- Problem
Find every line containing "entries" in the records below and report the tally as a bare number.

[Start of Attachment]

-- ==== Sys2Proof/Machine/SafetyIsland.lean ====
section
/-!
DEFINITION. The safety island's reactions: takeovers, the safe state, control pairs, the wait audit, periodic self-test, partitions that start and stop processing (R301, R308 to R311, R318 to R327, R332).
-/
namespace Sys2Proof.Machine

/-- An event of SAF_ERR: unit is a pair or resource coded as Table 13.10. -/
def State.safErr (s : State) (b unit cause : Nat) (p : Option Nat) : State :=
  s.raise { idx := 14, unit := unit, bit := b, part := p, detail := cause }

/-! ### Work that ends -/

/-- The class S frames of a list of (stream, counter) withdrawn with cause 7. -/
def State.withdrawUnits (s : State) (us : List PUnit) : State :=
  us.foldl (fun x u => if x.stClassS u.stream && x.frameOpen u.stream u.counter then x.withdraw u.stream u.counter 7 14 0 else x) s

/-- Jobs of a kind end TILE_FAILED; the class S frames of their batches are withdrawn (R310, R389). -/
def State.failJobs (s : State) (sel : Job → Bool) : State :=
  (s.pln.jobs.filter sel).foldl (fun x j => (x.withdrawUnits j.units).endJob { j with status := 0x12, entry := j.entry }) s

/-- Every open class S frame of some partitions withdrawn with cause 7 (R319). -/
def State.withdrawS (s : State) (sel : Nat → Bool) : State :=
  s.cfg.streams.foldl (fun x e => if x.stClassS e.1 && sel (x.stPart e.1) then x.withdrawOpen e.1 7 14 0 (x.frames e.1) else x) s

/-- Every open class F frame of some partitions to be closed with a cause. -/
def State.closeF (s : State) (sel : Nat → Bool) (cause : Nat) : State :=
  s.cfg.streams.foldl (fun x e => if !(x.stClassS e.1) && sel (x.stPart e.1) then x.closeAllLater e.1 cause (x.frames e.1) else x) s

/-! ### Safe state (R319, R320, R367) -/

/-- Safe-state entry: class S frames withdrawn with cause 7, class F frames closed with cause 3, a RESTRUCTURE aborted; the restart is due. A second choice while it is due changes nothing. -/
def State.enterSafe (s : State) : State :=
  if s.bitAt Reg.safStatus 2 then s
  else
    let s1 := ((s.setFld Reg.safStatus 2 1 1).bump Reg.safSafeCnt 1).safErr 12 0 0 none
    let s2 := { s1 with
      saf := { s1.saf with entries := s1.saf.entries ++ [s.now] },
      sec := { s1.sec with restart := 1, restartTb := s.now } }
    ((s2.withdrawS (fun _ => true)).closeF (fun _ => true) 3).abortRestructure

/-! ### Takeover of a core pair (R308, R309) -/

/-- The pair that stands by, free (R309). -/
def State.standbyPair (s : State) : Option Nat :=
  if s.bitAt Reg.safStatus 6 then none else (List.range 4).find? (fun k => decide (s.pairState k = 2))

/-- A pair marked suspect: no grant, arrays and vector engines off (R308). -/
def State.markSuspect (s : State) (k cause : Nat) (p : Option Nat) : State :=
  if s.pairState k = 3 then s
  else
    let s1 := (s.setFld Reg.safPairState (4 * k) 2 3).safErr 2 k cause p
    [2 * k, 2 * k + 1].foldl (fun x c => (loopUp 4 (fun a y => (y.unwait (4 * c + a)).turnOff (4 * c + a)) x).turnOff (224 + c)) s1

/-- The class S partitions that own slots of a pair. -/
def State.pairParts (s : State) (k : Nat) : List Nat :=
  (List.range 16).filter (fun p => s.classS p && s.holdsSlots (2 * k) p)

/-- The slot tables after a takeover: the class S entries of pair `k` at the same indices of pair `j`, nothing else on either pair (R309 step 2). -/
def State.moveSlots (s : State) (k j : Nat) : State :=
  let new := fun (c i : Nat) =>
    if c / 2 = k then 0xFF
    else if c / 2 = j then (let o := s.slotOwner (2 * k) i; if o ≠ 0xFF && s.classS o then o else 0xFF)
    else s.slotOwner c i
  let slots := loopUp 8 (fun c t => loopUp 20 (fun i (u : Tab Nat) => Tab.write (fun _ => 0xFF) u (20 * c + i) (new c i)) t) ([] : Tab Nat)
  { s with pln := { s.pln with slots := slots } }

/-- The standby bank set of a partition (Table 15.6, bytes 40 and 41). -/
def State.standbyBanks (s : State) (p : Nat) : Nat := s.partFld p 40 0 16

/-- A standby bank set switched on and granted on both standby cores (R309 step 3). -/
def State.banksOn (s : State) (j p : Nat) : State :=
  [2 * j, 2 * j + 1].foldl (fun x c =>
    let m := x.scratchMask p c ||| x.standbyBanks p
    let y := { x with cfg := { x.cfg with scratch := Tab.write (fun _ => 0) x.cfg.scratch (8 * p + c) m } }
    loopUp 16 (fun b z => if (x.standbyBanks p).testBit b then z.pdRequest (64 + 16 * c + b) 2 else z) y) s

/-- The work of the cores of a suspect pair is lost; their jobs end TILE_FAILED. -/
def State.dropCores (s : State) (k : Nat) : State :=
  [2 * k, 2 * k + 1].foldl (fun x c => x.updCore c (fun q => { q with fifo := [], wait1 := none, prep := none, beats := none, vec := none, closing := [], chainOpen := none, holder := none })) s

/-- The takeover of pair `k` by pair `j` (R309). -/
def State.takeover (s : State) (k j cause : Nat) : State :=
  let ps := s.pairParts k
  let s1 := [2 * j, 2 * j + 1].foldl (fun x c => (x.reclaim c 0xFE).setLock c true) s
  let s2 := (s1.setFld Reg.safPairState (4 * j) 2 1).moveSlots k j
  let s3 := ps.foldl (fun x p => x.banksOn j p) s2
  let s4 := ((s3.withdrawS (fun p => ps.contains p)).dropCores k).failJobs (fun jb => ps.contains jb.part && jb.planned)
  let s5 := (s4.setFld Reg.safStatus 6 1 1).safErr 3 k cause none
  let s6 := ps.foldl (fun x p => x.safRecord p 0x63 cause k j 0 0 none) s5
  s6.notifyLost

/-- A suspect pair: takeover when the standby pair is free, else the safe state (Table 13.6). -/
def State.suspectReaction (s : State) (k cause : Nat) (p : Option Nat) : State :=
  let s1 := s.markSuspect k cause p
  match s1.standbyPair with
  | some j => if j = k then s1.enterSafe else s1.takeover k j cause
  | none => s1.enterSafe

/-! ### Control pairs (R310) -/

/-- The field of a control pair in SAF_PAIR_STATE: 0 PA, 1 PB, 2 SM, 3 SP. -/
def State.ctlState (s : State) (k : Nat) : Nat := s.fld Reg.safPairState (16 + 2 * k) 2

[End of Attachment]

- Exercise output
2